Comparing codes A [ j-1], codes B [ j ], codes B [ j+1], and adding the minimum codes to the current point codes, namely filling the current codes on the corresponding columns in the A array, updating codes A [ j-1], codes B [ j ], codes B [ j+1], and changing the minimum codes of the continuous codes, namely D [ codes ], into the minimum codes in the continuous codes, and meanwhile, the value of C [ codes ] is +1.

If the codes A [ j-1], B [ j ], and B [ j+1] are all-1 around the current point, the failure type code of the current point is the maximum failure type code +1;

sixth step: updating the value of the array A into the array B, and so on to complete the traversal of each line of data points.

The second traversal operation is as follows:

The step of the first traversal can traverse how many failure point clusters exist, and the connection relation among the failure point clusters; and repeating the first step of operation, sequentially judging the failure type code of the current point, and updating the current point into the numerical value in the D code.

The method of the embodiment is adopted to perform failure point coding, and only the small arrays A and B and the controllable dynamic arrays C and D are needed to be created. And traversing the pictures for two times to finish the cluster coding of the failure points. And each time the judging process is executed, the data points are operated by only taking the array subscripts, and the process is faster in the CPU processing process.

In an exemplary embodiment, by using the failure point analysis method of the present application, the memory cells of four rows and eight columns shown in fig. 7 are traversed to obtain the failure point cluster coding result shown in fig. 3, which includes the following steps:

Step S1, traversing the data points in the memory unit row by row, determining failure type codes of the data points, and constructing a relation array. The method specifically comprises the following steps:

Step S11, traversing the first row.

1. When traversing the first column, the current data point is the failure point and no failure point is the first failure point, and then the failure type code of the current data point is 1, and then the first array A (1,,,,) and the element C1 corresponding to the failure type code 1 in the third array C are=1, and the value of the element D1 corresponding to the failure type code 1 in the relation array D is a default value-1, which indicates that the failure point corresponding to the failure type code 1 has no adjacent failure point.

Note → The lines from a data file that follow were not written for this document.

/-- The registers that a destination names, in a fibre. -/
def Dst.regs (d : Dst) (b : Fibre) : List Reg :=
  match d with
  | .v c n => if c < 96 then (upTo n).map (fun i => ⟨.v, b.row c + i⟩) else []
  | .vk c n => if c < 96 then (upTo n).map (fun i => ⟨.v, b.row c + i⟩) else if c < 112 then [⟨.k, c - 96⟩] else []
  | .k c => if 96 ≤ c ∧ c < 112 then [⟨.k, c - 96⟩] else []
  | .q c => if 112 ≤ c ∧ c < 120 then [⟨.q, c - 112⟩] else []
  | .w i => [⟨.w, i⟩]
  | .none => []

/-- A destination written; z discards (R56). -/
def Dst.write (d : Dst) (b : Fibre) (v : Val) : Fibre :=
  match d with
  | .v c n => if c < 96 then b.writeRows v (b.row c) v.bits n else b
  | .vk c n => if c < 96 then b.writeRows v (b.row c) v.bits n else if c < 112 then b.writeK (c - 96) v else b
  | .k c => if 96 ≤ c ∧ c < 112 then b.writeK (c - 96) v else b
  | .q c => if 112 ≤ c ∧ c < 120 then b.writeQ (c - 112) v else b
  | .w i => b.writeW i v
  | .none => b

/-- The value a destination holds. -/
def Dst.read (d : Dst) (b : Fibre) : Val :=
  match d with
  | .v c n => if c < 96 then b.vRows (b.row c) n else Val.zero
  | .vk c n => if c < 96 then b.vRows (b.row c) n
      else if c < 112 then ⟨(b.kReg (c - 96)).val.toNat, (b.kReg (c - 96)).g, (b.kReg (c - 96)).p⟩ else Val.zero
  | .k c => if 96 ≤ c ∧ c < 112 then ⟨(b.kReg (c - 96)).val.toNat, (b.kReg (c - 96)).g, (b.kReg (c - 96)).p⟩ else Val.zero
  | .q c => if 112 ≤ c ∧ c < 120 then b.qBit (c - 112) else Val.zero
  | .w i => ⟨(b.wReg i).val.toNat, (b.wReg i).g, (b.wReg i).p⟩
  | .none => Val.zero

/-- One register's tags, ORed with two bits, its value kept (R155: a mask predicate's tags fall on a kept element). -/
def Fibre.tagReg (b : Fibre) (r : Reg) (g p : Bool) : Fibre :=
  match r.file with
  | .v => { b with v := b.v.put r.idx { b.vRow r.idx with g := (b.vRow r.idx).g || g, p := (b.vRow r.idx).p || p } }
  | .k => { b with k := b.k.put r.idx { b.kReg r.idx with g := (b.kReg r.idx).g || g, p := (b.kReg r.idx).p || p } }
  | .w => { b with w := b.w.put r.idx { b.wReg r.idx with g := (b.wReg r.idx).g || g, p := (b.wReg r.idx).p || p } }
  | .q => { b with cw := { b.cw with qg := setBit8 b.cw.qg r.idx (b.cw.qg.getLsbD r.idx || g), qp := setBit8 b.cw.qp r.idx (b.cw.qp.getLsbD r.idx || p) } }

/-- One register's G bit cleared. -/
def Fibre.clearG (b : Fibre) (r : Reg) : Fibre :=
  match r.file with
  | .v => { b with v := b.v.put r.idx { b.vRow r.idx with g := false } }
  | .k => { b with k := b.k.put r.idx { b.kReg r.idx with g := false } }
  | .w => { b with w := b.w.put r.idx { b.wReg r.idx with g := false } }
  | .q => { b with cw := { b.cw with qg := setBit8 b.cw.qg r.idx false } }

/-- One register freed: it reads 0 with clear tags (R54). -/
def Fibre.freeReg (b : Fibre) (r : Reg) : Fibre :=
  match r.file with
  | .v => { b with v := b.v.del r.idx }
  | .k => { b with k := b.k.del r.idx }
  | .w => { b with w := b.w.del r.idx }
  | .q => b

/-- One register of a fibre as it stands in another. -/
def Fibre.takeReg (b old : Fibre) (r : Reg) : Fibre :=
  match r.file with
  | .v => { b with v := match old.v.find? r.idx with | some e => b.v.put r.idx e | none => b.v.del r.idx }
  | .k => { b with k := match old.k.find? r.idx with | some e => b.k.put r.idx e | none => b.k.del r.idx }
  | .w => { b with w := match old.w.find? r.idx with | some e => b.w.put r.idx e | none => b.w.del r.idx }
  | .q => { b with cw := { b.cw with q := setBit8 b.cw.q r.idx (old.cw.q.getLsbD r.idx), qg := setBit8 b.cw.qg r.idx (old.cw.qg.getLsbD r.idx),
                                     qp := setBit8 b.cw.qp r.idx (old.cw.qp.getLsbD r.idx) } }

/-- Whether a register carries G. -/
def Fibre.guessed (b : Fibre) (r : Reg) : Bool :=
  match r.file with
  | .v => (b.vRow r.idx).g | .k => (b.kReg r.idx).g | .w => (b.wReg r.idx).g | .q => b.cw.qg.getLsbD r.idx

/-- The registers behind a source code (R56); z and codes 121 to 126 have none. -/
def codeRegs (b : Fibre) (code rows : Nat) : List Reg :=
  if code < 96 then (upTo rows).map (fun i => ⟨.v, b.row code + i⟩)
  else if code < 112 then [⟨.k, code - 96⟩]
  else if code < 120 then [⟨.q, code - 112⟩]
  else []

/-- A register is in a list. -/
def hasReg (l : List Reg) (r : Reg) : Bool := l.any (fun x => x == r)

/-- Whether any register of a fibre carries G (R232). -/
def Fibre.anyG (b : Fibre) : Bool :=
  b.v.vals.any Elem.g || b.k.vals.any Elem.g || b.w.vals.any Elem.g || b.cw.qg != 0

-- ## Tickets and holders

/-- The registers of a holder. -/
def Holder.regs (h : Holder) : List Reg := (upTo h.rows).map (fun i => ⟨h.reg.file, h.reg.idx + i⟩)
/-- Whether a holder is an element of a fibre. -/
def Holder.of (h : Holder) (g uid : Nat) : Bool := h.g == g && h.uid == uid
/-- The tickets linked to a fibre (R231). -/
def Core.linked (c : Core) (g uid : Nat) : List (Nat × Ticket) := c.tickets.filter (fun t => t.2.holders.any (fun h => h.of g uid))
/-- Whether every ticket linked to a fibre holds its truth (R238). -/
def Core.truthful (c : Core) (g uid : Nat) : Bool := (c.linked g uid).all (fun t => t.2.truth.isSome)
/-- Whether a holder of a fibre touches one of some registers. -/
def Core.touches (c : Core) (g uid : Nat) (regs : List Reg) : Bool :=
  c.tickets.vals.any (fun t => t.holders.any (fun h => h.of g uid && h.regs.any (fun r => hasReg regs r)))
/-- The tickets that are still in use: those whose truth is out or that have a holder (R230). -/
def Core.reapTickets (c : Core) : Core := { c with tickets := c.tickets.keep (fun _ t => t.truth.isNone || !t.holders.isEmpty) }

/-- The holders of a fibre that touch one of the registers, released; `counts` says whether they count in the residue (R231). -/
def State.releaseHolders (s : State) (g uid : Nat) (regs : List Reg) (counts : Bool) : State :=
  let x := s.group g
  let c := s.core x.core
  let hit := fun (h : Holder) => h.of g uid && h.regs.any (fun r => hasReg regs r)
  if c.tickets.vals.any (fun t => t.holders.any hit) then
    let n := (c.tickets.vals.map (fun t => (t.holders.filter hit).length)).sum
    let s := s.updCore x.core (fun c => { c with tickets := c.tickets.mapVals (fun _ t => { t with holders := t.holders.filter (fun h => !hit h) }) }.reapTickets)
    if counts then s.updGrid x.grid (fun r => { r with residue := r.residue + n }) else s
  else s

/-- Every holder of a fibre released, with residue: its lane quits (R231). -/
def State.releaseFibre (s : State) (g uid : Nat) : State :=
  let x := s.group g
  let hit := fun (h : Holder) => h.of g uid
  let n := ((s.core x.core).tickets.vals.map (fun t => (t.holders.filter hit).length)).sum
  if n = 0 then s
  else (s.updCore x.core (fun c => { c with tickets := c.tickets.mapVals (fun _ t => { t with holders := t.holders.filter (fun h => !hit h) }) }.reapTickets)).updGrid
    x.grid (fun r => { r with residue := r.residue + n })

/-- The guess-miss bits of a group brought up to date: GM is clear where a fibre holds no G element and no link (R232). -/
def State.settleGm (s : State) (g : Nat) : State :=
  let x := s.group g
  if x.fibres.vals.any (fun b => b.gm) then
    s.mapLanes g x.live (fun _ b => if b.gm && !b.anyG && ((s.core x.core).linked g b.uid).isEmpty then { b with gm := false } else b)
  else s

-- ## Advancing and warnings

/-- The address of the next instruction (R44). -/
def State.nextPc (s : State) : W64 := s.cur.pc + BitVec.ofNat 64 (4 * s.cur.words)

/-- The PCs of some lanes of the issuing group moved past its instruction, their waits ended. -/
def State.advance (s : State) (lanes : List Nat) : State :=
  s.mapLanes s.cur.g lanes (fun _ b => { b with pc := s.nextPc, wait := .free })

/-- Bits of WARN set (R65, R66). -/
def State.warn (s : State) (w : W32) : State := s.updGroup s.cur.g (fun x => { x with warn := x.warn ||| w })

/-- Lanes of the issuing group made to wait at the instruction. -/
def State.wait (s : State) (lanes : List Nat) (w : Wait) : State := s.mapLanes s.cur.g lanes (fun _ b => { b with wait := w })

-- ## Memory instructions whose fibres run on (R208)

/-- A fibre that has run on, back at the instruction: the registers that the instructions since name stand as they stood, and the interlocks
put on since are gone. -/
def Held.back (h : Held) (lane : Nat) (b : Fibre) : Fibre :=
  let old := h.fibres.get lane b
  let r := (h.named.get lane []).foldl (fun b r => b.takeReg old r) b
  { r with pc := h.issue.pc, locks := r.locks.filter (fun k => hasReg (old.locks.map Lock.reg) k.reg) }

/-- What a fibre becomes as the instruction has taken effect in it: it goes on from where it had run on to, with what it did since. -/
def Held.forth (h : Held) (lane : Nat) (ran done : Fibre) : Fibre :=
  let regs := h.named.get lane []
  let r := regs.foldl (fun b r => b.takeReg ran r) done
  { r with pc := ran.pc, locks := r.locks ++ ran.locks.filter (fun k => hasReg regs k.reg) }

/-- The instruction counted in its group, or no longer (R19). -/
def Held.count (h : Held) (up : Bool) (x : Group) : Group :=
  let f := fun (n : Nat) => if up then n + 1 else n - 1
  if h.load then { x with loads := f x.loads } else { x with stores := f x.stores }

/-- The fibres of an instruction back at it, not counted. -/
def Held.undo (h : Held) (x : Group) : Group := h.count false (x.mapLanes h.issue.lanes h.back)

/-- The results that its fibres have still to see retire since they ran on hold none of their registers any longer. -/
def State.dropLater (s : State) (g : Nat) (h : Held) : State :=
  s.updCore (s.group g).core (fun c => { c with results := c.results.mapVals (fun id r =>
    if r.g = g ∧ h.id ≤ id then { r with locks := r.locks.filter (fun p => !has h.issue.lanes p.1) } else r) })

/-- Every fibre of a group that has run on back at its instruction, which waits there (R122, R208). -/
def State.undoHeld (s : State) (g : Nat) : State :=
  let l := (s.group g).held
  let t := l.foldl (fun (t : State) h => (t.dropLater g h).updGroup g (fun x =>
    (h.undo x).mapLanes h.issue.lanes (fun _ b => { b with wait := match h.vas with | va :: _ => .translation va | [] => .free }))) s
  if l.isEmpty then s else t.updGroup g (fun x => { x with held := [] })

-- ## Device accesses by virtual address

/-- A byte whose contents carry no meaning, by its address and the number of the reader's key (R218). -/
def openAt (a generation : Nat) : Byte := Config.openByte (2 * (a + 2 ^ 48 * generation))

/-- The bytes of a line outside a range replaced by values of no use under a key (R372). -/
def scrubbed (la a n generation : Nat) (data : List Byte) : List Byte :=
  (upTo 128).map (fun i => if a ≤ la + i ∧ la + i < a + n then data.getD i 0 else openAt (la + i) generation)

/-- The bytes of a line outside a range become values of no use in memory and in every copy: the line was under another key, and is now under this one
(R372). -/
def State.scrub (s : State) (la a n generation : Nat) : State :=
  let f := scrubbed la a n generation
  { s with
    mem := Memory.writeN s.mem la (f (Memory.readN s.mem la 128)),
    dies := s.dies.mapVals (fun _ x => { x with l2 := x.l2.adjust la (fun l => { l with data := f l.data }) }),
    cores := s.cores.mapVals (fun _ x => { x with
      l1 := x.l1.adjust la (fun l => { l with data := f l.data }),
      fills := x.fills.adjust la (fun q => { q with sent := q.sent.map (fun l => { l with data := f l.data }) }) }) }

/-- The lines of some bytes written under an owner key: a line that another key had sealed keeps nothing but those bytes (R372). -/
def State.sealFor (s : State) (generation a n : Nat) : State :=
  (linesOf a n).foldl (fun t la =>
    let t := match t.seals.find? la with | some g => if g = generation then t else t.scrub la a n generation | none => t
    { t with seals := t.seals.put la generation }) s

/-- Lines written by a context carry its owner's key from now on (R372). -/
def State.seal (s : State) (ctx a n : Nat) : State := s.sealFor (s.vf (s.ctx ctx).vf).generation a n

/-- WHERE of an event (R373). -/
def eventPlace (core ctx : Nat) : W32 := BitVec.ofNat 32 (dieOf core + core % Config.coresPerDie * 2 ^ 8 + ctx % 2 ^ 16 * 2 ^ 16)

/-- Requests of a context on a core for some lines, which a firewall refuses, reported to the supervisor ring (R368, R373). -/
def State.reportRefused (s : State) (ctx core : Nat) (lines : List Nat) : State :=
  lines.foldl (fun t la => t.reportSupervisor 6 (s.ctx ctx).vf (severityOf 6) (BitVec.ofNat 64 la) (eventPlace core ctx)) s
/-- The reads among a core's requests for some lines that a firewall refuses reported (R368). -/
def State.reportReads (s : State) (ctx core : Nat) (lines : List Nat) : State := s.reportRefused ctx core (lines.filter (s.refusedRead (dieOf core)))
/-- The writes and atomics among a core's requests for some lines that a firewall refuses reported (R368). -/
def State.reportWrites (s : State) (ctx core : Nat) (lines : List Nat) : State := s.reportRefused ctx core (lines.filter (s.barred (dieOf core)))
/-- The reads of a walk for an address that a firewall refuses reported (R205, R368). -/
def State.reportWalk (s : State) (ctx core : Nat) (va : W64) : State :=
  let start := (s.die (dieOf core)).walkStart ctx va.toNat (s.ctx ctx).ptroot
  s.reportReads ctx core (s.walkLines (dieOf core) va.toNat start.1 start.2)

2. When traversing the second column, the current data point is a failure point, it is known that the failure type code exists in the previous adjacent data point and the failure type code is 1 (i.e. the failure type code is non-1), the failure type code of the current data point is the same as the failure type code of the previous one bit according to the traversing rule, namely 1, the first array a is updated to be an array a (1,,, the value of the third array C [ failure type code ] is +1, the value of the relation array D [ failure type code ] is-1, which indicates that the failure point corresponding to the failure type code has no adjacent failure point, and then the array C [1] = 2, D [1] = -1.

3. When traversing the third column and the fourth column, the current data point is a non-failure point, the first array A is updated to be an array A (1, -1, -1,,) and the third array C and the relation array D are not updated;

4. When traversing the fifth column, the current data point is a failure point, knowing that failure type codes exist in the non-adjacent data points before and the failure type codes are 1, and according to the traversing rule, the failure type codes of the current data point are the current maximum failure type code value +1, the current maximum failure type code value is 1, the failure type codes of the current data point are 2, and the first array A is updated to be the first array A (1, -1,2,); a third array C [1] =2, C [2] =1; relation array d1= -1, d2= -1.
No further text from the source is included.